Review: In Search Of Voodoo By Djimon Hounsou

Review: In Search Of Voodoo By Djimon Hounsou April 25, 2019
Voodoo Dance Benin. Image courtesy of Pixabay. Licensed under CC 0.0

I have been waiting a long time to see In Search of Voodoo the new documentary by Djimon Hounsou. He artfully presents the beauty and majesty of the religion of his homeland Benin. In it he tells us that Voodoo is a system based on nature.

Evil, witchcraft, and all of the superlative negatives are discussed in the concepts of Hollywood voodoo myths. Hounsou talks about questions of sacrifice and respect. He talks about the customs throughout the world, and meat as a component in celebration and religions all over.

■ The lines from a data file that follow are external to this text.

/-! ### Hopper and Grinders -/

/-- A lane of a bale being decoded (R215, R217). -/
structure Lane where
  /-- Token bytes consumed. -/
  pos : Nat := 0
  /-- Unit bytes emitted, newest first. -/
  out : List Byte := []
  ended : Bool := false
  /-- 0, or the reason that stopped the lane: 8 LENGTH, 9 TOKEN (R218). -/
  err : Nat := 0
  deriving DecidableEq, Repr

/-- A bale that passed the checks before decoding (R222). -/
structure BaleOp where
  idx : Nat
  nv : Nat
  nlane : Nat
  ctll : Bool
  ctldef : Nat
  /-- Body after decryption. -/
  body : List Byte
  /-- Stored bytes, header included. -/
  bytes : Nat
  /-- Instant at which it became usable. -/
  usable : Nat
  lanes : Tab Lane
  deriving DecidableEq, Repr

/-- A 512-byte read request in flight (R203). -/
structure HopReq where
  /-- Discards made when it was issued (R212). -/
  epoch : Nat
  /-- Byte address in DDR, or ring offset in bytes for a host-fed stream. -/
  addr : Nat
  len : Nat
  /-- It reads an entry of the index table (R200). -/
  table : Bool
  deriving DecidableEq, Repr

/-- Operating state of a Hopper. -/
structure HopOp where
  /-- Position in its bale of the next streamed vector. -/
  vpos : Nat := 0
  /-- Index of the bale being assembled. -/
  idx : Nat := 0
  /-- Byte address of the next request. -/
  addr : Nat := 0
  /-- The index table must be read before bales are fetched (R200). -/
  needTable : Bool := false
  /-- Fetching is allowed. -/
  on : Bool := false
  /-- Index of the bale whose failure stopped fetching, with its reason (R223). -/
  failed : Option (Nat × Nat) := none
  epoch : Nat := 0
  reqs : List HopReq := []
  /-- Bytes of the bale being assembled, and whether the data after them was lost to an uncorrectable error. -/
  cur : List Byte := []
  curErr : Bool := false
  bales : List BaleOp := []
  deriving DecidableEq, Repr

/-! ### Memories -/

/-- The byte memories on the chip and attached to it; an unlisted byte reads 0. -/
structure Mems where
  /-- Granary, 48 MiB (R190). -/
  gran : Tab Byte := []
  /-- Quarters of Granary words in error, 1 for two bits and 2 for one: keys word * 4 + quarter (R198). -/
  granErr : Tab Nat := []
  /-- Grinder dictionaries, 352 × 2 KiB (R219). -/
  dict : Tab Byte := []
  /-- Gleaner capture memory, 8 MiB (R237). -/
  cap : Tab Byte := []
  /-- Record memory, 8 MiB (R306). -/
  record : Tab Byte := []
  /-- Record header table, 64 entries of 512 bytes (R310). -/
  recHdr : Tab Byte := []
  /-- Brewer local memories, 256 KiB each (R400). -/
  bw : Tab Byte := []
  /-- DDR5 bytes by subchannel * 2^35 + burst in the subchannel * 64 + byte (R441). -/
  ddr : Tab Byte := []
  /-- QDR-IV 36-bit device words, by port * 2^22 + device word (R461, R462). -/
  qdr : Tab Nat := []
  /-- SPI flash (R392). -/
  flash : Tab Byte := []
  /-- Host memory as the device has written it. -/
  host : Tab Byte := []
  deriving DecidableEq, Repr

/-! ### Barista -/

/-- Where an occupied Barista entry stands (R406, R411, R412). -/
inductive EntryState
  | queued
  | dispatched (brewer : Nat) (at_ : Nat)
  /-- Completed; its report waits for the completion ring. -/
  | reporting (code : Nat) (brewer : Nat) (ts : Nat)
  deriving DecidableEq, Repr

/-- An occupied entry of the Barista. -/
structure Entry where
  item : Item
  /-- ENQ as a full time value, and as an instant. -/
  enq : Nat
  enqAt : Nat
  /-- Order of acceptance. -/
  order : Nat
  st : EntryState
  deriving DecidableEq, Repr

/-- Operating state of the Barista. -/
structure BrstOp where
  /-- The occupied entries; an unlisted entry is free. -/
  entries : Tab Entry := []
  /-- Allocation count of each entry (R408). -/
  seqs : Tab Nat := []
  epoch : Bool := false
  order : Nat := 0
  /-- Entries whose completions wait for the ring, oldest first. -/
  reports : List Nat := []
  /-- Brewers stalled in a take, with the instant from which they wait. -/
  takers : List (Nat × Nat) := []
  /-- Grains of the load window in which each Brewer ran, without the stretch that lasts; start of that stretch plus 1, 0
  for a Brewer that does not run; start of the window (R420). -/
  ran : Tab Nat := []
  runSince : Tab Nat := []
  winStart : Nat := 0
  deriving DecidableEq, Repr

/-! ### Counters and snapshots -/

/-- Operating state of the counter and snapshot logic. -/
structure CntOp where
  /-- Counter values by id (R423). -/
  vals : Tab Nat := []
  /-- Held CNT_L write per counter: value + 1 (R429). -/
  heldLow : Tab Nat := []
  /-- Shadow of bits [47:32] loaded by the last CNT_L read (R429): id and value. -/
  readShadow : Tab Nat := []
  /-- Pending demanded instant, as a full time value without FRAC scaling (2^-16 ns units). -/
  demand : Option Nat := none
  /-- First-fault record waits for the demanded snapshot (R503). -/
  ffrWaits : Bool := false
  /-- No periodic instant before this time value (R434, R438). -/
  notBefore : Nat := 0
  /-- Instants skipped since the previous dump (R437). -/
  skipped : Nat := 0
  /-- The dump being written: its SRC bits and instant. -/
  dump : Option (Nat × Nat) := none
  /-- The dump being written holds the snapshot of the first-fault record. -/
  dumpFfr : Bool := false
  /-- Instants skipped before the dump being written, and EPOCH at its instant. -/
  dumpSkipped : Nat := 0
  dumpEpoch : Nat := 0
  /-- Dumps made since BOOT. -/
  seq : Nat := 0
  deriving DecidableEq, Repr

One of the most delightful things about this film is that it tells of an African religion in the voice of an African person, something so important and necessary, now more so than ever. Djimon Hounsou set to to make this film several years ago. Back in 2015 here on Voodoo Universe we reported “Famous for his work in Amistad and Lara Croft Tomb Raider: Cradle of Life, the actor Djimon Hounsou is seeking to make a film about Voodoo. Unlike most cinematic descriptions the film will attempt to show Voodoo’s roots in Benin and then how the religion is also practiced throughout the world. Djimon Hounsou was born in Benin and will be producing this project. ”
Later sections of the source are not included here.